工作室的空气彻底陷入凝滞。
顾言琛看着并肩而立的两人,眸色微微暗沉。眼前的白浅褪去了年少时的青涩莽撞,温柔从容、清冷通透,周身被墨渊护得安稳妥帖,再也不是当年那个围着他满心欢喜、眼底只装得下他的小姑娘了。
他迟来的愧疚涌上心头,轻声开口试图挽回:“浅浅,当年的事我有苦衷,这些年我一直……”
“不必了。”
白浅轻轻出声,语气平静却决绝,直接打断了他未尽的话语。
她抬头看向顾言琛,眼底坦荡无波,没有爱恨,没有不甘,只剩彻底的释然:“都过去了,不用再提,也不用再解释。年少的缘分止于当年,如今你我各自安好,就是最好的结局。”
多年执念,不需要解释,不需要道歉,更不需要弥补。
那场猝不及防的重逢,掀起的不过是转瞬即逝的回忆波澜,再也撼动不了她如今的生活半分。
顾言琛看着她眼底全然陌生的疏离,喉间微涩,最终只能无奈颔首。他清楚,自己彻底错过了她的岁岁年年。
折颜与凌悦站在一旁静静看着,心里了然,白浅这是真正和过去和解了。
简单的对话落幕,顾言琛终究带着满心遗憾转身离开,彻底退出了白浅的人生。
可身旁的墨渊,周身的低气压却丝毫没有散去。
他揽在白浅肩头的手臂依旧稳稳未松,掌心温热,力道却隐隐加重,带着一丝不易察觉的紧绷与隐忍。深邃的眼眸沉如寒潭,面上依旧是沉稳冷静的模样,看不出太多情绪,可熟悉他的人便知,这是他极致吃醋、暗藏占有欲的模样。
他从不小气,从不偏执,可唯独面对伤害过白浅、占据过她整个青春的顾言琛,心底的醋意与芥蒂挥之不去。
他介意那个人曾拥有她最纯粹热烈的年少心动,介意那首无人知晓的专属情歌是为他人而写,介意在他缺席的岁月里,是这个人主宰了她所有的欢喜与伤痛。
送走顾言琛后,工作室众人很有眼力地纷纷散开,刻意留出独处空间。
室内瞬间安静下来,只剩两人相对而立。
白浅敏锐地察觉到身侧男人的低落与隐忍,她微微抬眸,看着他沉冷的眉眼,心底瞬间柔软一片。

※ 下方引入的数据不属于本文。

/-- What the events of a camera port leave alone: nothing but its port, its context, its calibration run and, at a frame start,
its frame numbers and its stream changes beside reports; no register of another block, no region, engine, DMA channel,
sync object, flash or OTP content, and no other port. Memory changes only where a calibration takes its buffer, so the
line, trigger and bus events leave every byte. -/
def Obligations.CameraEventsFrame : Prop :=
  ∀ (p : PortId) (c : Instr) (s t : State), exec c s = .next t →
    ((∃ a b, c = .frameStart p a b) ∨ (∃ a b, c = .frameEnd p a b) ∨ (∃ a b, c = .pclkLossTimeout p a b) ∨
        (∃ a b, c = .frameEndTimeout p a b) → 
      { t.toModule.core with ports := [], ctxs := [], cals := [], seqNext := [], seqLast := [], streams := [], mem := [],
                             gather := [], poison := [], ueSectors := [], latent := [] } =
        { s.toModule.core with ports := [], ctxs := [], cals := [], seqNext := [], seqLast := [], streams := [], mem := [],
                               gather := [], poison := [], ueSectors := [], latent := [] } ∧
      ∀ q, q ≠ p.val → t.port q = s.port q) ∧
    ((∃ a b d, c = .portLineStart p a b d) ∨ (∃ a b, c = .portLineEnd p a b) ∨ c = .strobeEdge p ∨ c = .rstLowExpiry p ∨
        c = .rstSettleExpiry p ∨ c = .trigFreeRunPulse p ∨ c = .trigNetTimePulse p ∨ c = .trigPulseEnd p ∨
        c = .sensorTransactionStart p ∨ (∃ a b, c = .sensorTransactionDone p a b) ∨ c = .sensorBusTimeout p ∨
        c = .inBandInterrupt p →
      { t.toModule.core with ports := [], ctxs := [] } = { s.toModule.core with ports := [], ctxs := [] } ∧
      (∀ a, t.byte a = s.byte a) ∧ ∀ q, q ≠ p.val → t.port q = s.port q)

/-! ### Contexts, the front end and calibration (03_contexts_front_end, 05_calibration) -/

/-- The lane of a resident context (R69, R73, R83, R110, R111): a line that enters counts in its lane, and the first of a
frame changes the bank; a crop line leaves the lane when the lines that its window needs are in; a stripe whose lines
are out adds one to its object, the last of a frame also to the frame object. No memory changes but by the line that
leaves. Statistics and the loops (R101 to R106): a finished record is what the loops take next, and its object
advances; AE takes it once and forms the next exposure set from it unless its flags tell it to skip; AWB moves its
loop gains a quarter of the way; the trim code follows the optical black by at most its step. The loops are firmware's and wait while the control pairs are halted (R479,
R506), as do the results of a calibration. A line and a record wait for a stack that is being zero filled (R296). -/
def Obligations.LaneAndLoopsComplete : Prop :=
  (∀ (c : PortId) (s : State), s.boot ≠ .off →
      (∀ f, s.resident c = true → (s.ctx c).frames.find? (fun f => f.passed < f.lines.length) = some f → (s.cal c).run = none →
        (∀ g ∈ (s.ctx c).frames, g.seq = f.seq → g = f) →
        Answers (.laneLineStart c) s fun m =>
          m.rd (FE_LANE_LINES (laneOf c (s.fld (FE_CTX_STAT c) FE_CTX_STAT_lane))) =
            s.rd (FE_LANE_LINES (laneOf c (s.fld (FE_CTX_STAT c) FE_CTX_STAT_lane))) + 1 ∧
          (f.passed = 0 → m.fld (FE_CTX_STAT c) FE_CTX_STAT_bank = (1 - s.fld (FE_CTX_STAT c) FE_CTX_STAT_bank) % 2) ∧
          (∀ g ∈ (m.ctx c).frames, g.seq = f.seq → g.passed = f.passed + 1) ∧
          ∀ a, m.byte a = s.byte a) ∧
      (∀ f, s.resident c = true → (s.streams.find? c.val).isSome →
        (s.ctx c).frames.find? (fun f => f.out.length < (s.stripes c).lines) = some f →
        (s.laneIn c f.set ((f.lines.take f.passed).map LaneLine.px)).due f.out.length ≤ f.passed →
        (∀ r, s.region? (s.rd (NIS_IN_REGION c)) = some r → s.slotBusy (s.stripes c) r.base f f.out.length = false) →
        Answers (.laneOutputLine c) s fun m => ∃ g ∈ (m.ctx c).frames, g.seq = f.seq ∧
          g.out = f.out ++ [(s.laneIn c f.set ((f.lines.take f.passed).map LaneLine.px)).cropLine f.out.length]) ∧
      (∀ f, (s.streams.find? c.val).isSome →
        (s.ctx c).frames.find? (fun f => f.signalled < (s.stripes c).count) = some f →
        (s.stripes c).need f.signalled ≤ f.out.length → Answers (.stripeReady c) s fun m =>
          let o := s.fld (NIS_IN_SYNC c) NIS_IN_SYNC_stripe_obj
          let fo := s.fld (NIS_IN_SYNC c) NIS_IN_SYNC_frame_obj
          (f.signalled + 1 = (s.stripes c).count ∧ s.bit (NIS_IN_SYNC c) NIS_IN_SYNC_frame_en = true →
            m.syncs = ((s.toModule.addSync o 1).addSync fo 1).syncs) ∧
          (¬ (f.signalled + 1 = (s.stripes c).count ∧ s.bit (NIS_IN_SYNC c) NIS_IN_SYNC_frame_en = true) →
            m.syncs = (s.toModule.addSync o 1).syncs) ∧
          m.mem = s.mem ∧ ∀ q, q ≠ c.val → m.ctx q = s.ctx q)) ∧
  (∀ (c : PortId) (s : State), s.boot ≠ .off →
      (∀ f e, (s.ctx c).frames.find? (fun f => !f.recorded) = some f → f.ended = some e →
        s.fld (FE_CROP_WH c) FE_CROP_WH_h ≤ f.out.length →
        (s.bit (FE_STAT_CFG c) FE_STAT_CFG_en = true → ∀ r, s.region? (s.rd (FE_STAT_DEST c)) = some r →
          s.spmBusy r.base r.size = false) → Answers (.statsRecordDone c) s fun m =>
          (∃ r, (m.ctx c).lastRec = some r ∧ r.seq = f.seq ∧ r.aeDone = false ∧ r.awbDone = false) ∧
          (s.bit (FE_STAT_CFG c) FE_STAT_CFG_en = true → s.bit (FE_STAT_CFG c) FE_STAT_CFG_sync_en = true →
            m.sync (s.fld (FE_STAT_CFG c) FE_STAT_CFG_sync_obj) = s.sync (s.fld (FE_STAT_CFG c) FE_STAT_CFG_sync_obj) + 1) ∧
          (s.bit (FE_STAT_CFG c) FE_STAT_CFG_en = false → m.mem = s.mem ∧ m.syncs = s.syncs)) ∧
      (∀ r, s.cpHalted = false → (s.ctx c).lastRec = some r → r.aeDone = false → s.bit (FE_EXP_CFG c) FE_EXP_CFG_ae_en = true →
        Answers (.aeUpdate c) s fun m =>
          (∃ r', (m.ctx c).lastRec = some r' ∧ r'.aeDone = true ∧ r'.seq = r.seq) ∧
          (aeSkips r.flags = true → (m.ctx c).aeNext = (s.ctx c).aeNext) ∧
          (aeSkips r.flags = false → ∃ v, (m.ctx c).aeNext = some v ∧
            1 ≤ v.lines ∧ v.lines ≤ max 1 ((s.ctx c).current.fld (FE_AE_CFG c) FE_AE_CFG_lines_max) ∧
            v.again ≤ max 1 ((s.ctx c).current.fld (FE_AE_GAIN c) FE_AE_GAIN_again_max) ∧
            v.dgain ≤ max 1 ((s.ctx c).current.fld (FE_AE_GAIN c) FE_AE_GAIN_dgain_max) ∧ v.trim = r.vals.trim) ∧
          { m with ctxs := [] } = { s.toModule with ctxs := [] }) ∧
      (∀ r g0 g1 g2, s.cpHalted = false → (s.ctx c).lastRec = some r → r.awbDone = false → s.bit (FE_EXP_CFG c) FE_EXP_CFG_awb_en = true →
        (s.ctx c).loopWb = [g0, g1, g2] → Answers (.awbUpdate c) s fun m =>
          (m.ctx c).loopWb = [awbStep g0 (awbTarget r.sums.2.1 r.sums.1), 4096, awbStep g2 (awbTarget r.sums.2.1 r.sums.2.2)] ∧
          { m with ctxs := [] } = { s.toModule with ctxs := [] }) ∧
      (∀ ob, s.cpHalted = false → (s.ctx c).trimDue = some ob → 0 < (s.ctx c).current.fld (FE_TRIM_CFG c) FE_TRIM_CFG_step →
        Answers (.trimUpdate c) s fun m =>
          (m.ctx c).trimDue = none ∧ (m.ctx c).trimNext = some (m.ctx c).trim ∧ (m.ctx c).trim ≤ 65535 ∧
          ((s.ctx c).trim ≤ 65535 →
            (m.ctx c).trim ≤ (s.ctx c).trim + (s.ctx c).current.fld (FE_TRIM_CFG c) FE_TRIM_CFG_max_step ∧
            (s.ctx c).trim ≤ (m.ctx c).trim + (s.ctx c).current.fld (FE_TRIM_CFG c) FE_TRIM_CFG_max_step) ∧
          { m with ctxs := [] } = { s.toModule with ctxs := [] }))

她抬手,轻轻覆上他紧绷微凉的手背,温柔开口:“吃醋了?”
墨渊指尖微僵,垂眸看向她澄澈温柔的眼眸,没有掩饰自己的心境,嗓音低沉微哑,带着一丝难得的局促:“嗯。”
他坦然承认自己的在意与醋意,不伪装大度,也不刻意隐忍。
“我介意他出现在你的青春里,介意他曾是你的满心欢喜,更介意他让你独自难过了那么多年。”墨渊目光沉沉落在她脸上,占有欲藏在温柔的语气里,“我想成为你唯一的心动,唯一的偏爱。”
白浅看着他眼底真挚的在意,心头暖意汹涌,轻轻弯起唇角,漾开温柔的笑意。
她微微踮脚,伸手轻轻抚平他蹙起的眉头,声音温柔又坚定:“可是我的未来里,只有你。”
“年少不懂爱恨,错付一程过往,那只是我人生里一段无声的遗憾。”
她认真望着他的眼眸,字字清晰,句句真心:“过去我无能为力,可现在、以后、余生所有的温柔与心动,全部都只属于墨渊一个人。”
说完,她主动微微靠近,轻轻靠在他的胸膛,听着他沉稳有力的心跳。
“那首没发布的歌,是写给年少的执念,早已封存落幕。而我往后所有的词曲、所有的温柔、所有的岁岁年年,都是为你而存。”
温柔的话语,彻底抚平了墨渊心底所有的酸涩与芥蒂。
他紧绷的身体缓缓放松,反手将她轻轻拥入怀中,力道温柔却笃定,将她牢牢圈在怀里。窗外的阳光落在两人相拥的身影上,温柔缱绻,驱散了所有阴霾。
他低头,鼻尖抵着她的发顶,轻声呢喃:“好。”
过往不必纠扯,旧人不必铭记。
他不要她的回望,不要她的遗憾,只要她的余生满心满眼都是他。
一场猝不及防的重逢,没有掀起旧情复燃的波澜,反而让两人的心意彻底通透,双向奔赴的爱意愈发坚定。
岁月无声,旧梦落幕。
从此,白浅放下过往枷锁,墨渊卸下所有顾虑,两颗真心紧紧相依,温柔相守,岁岁不渝。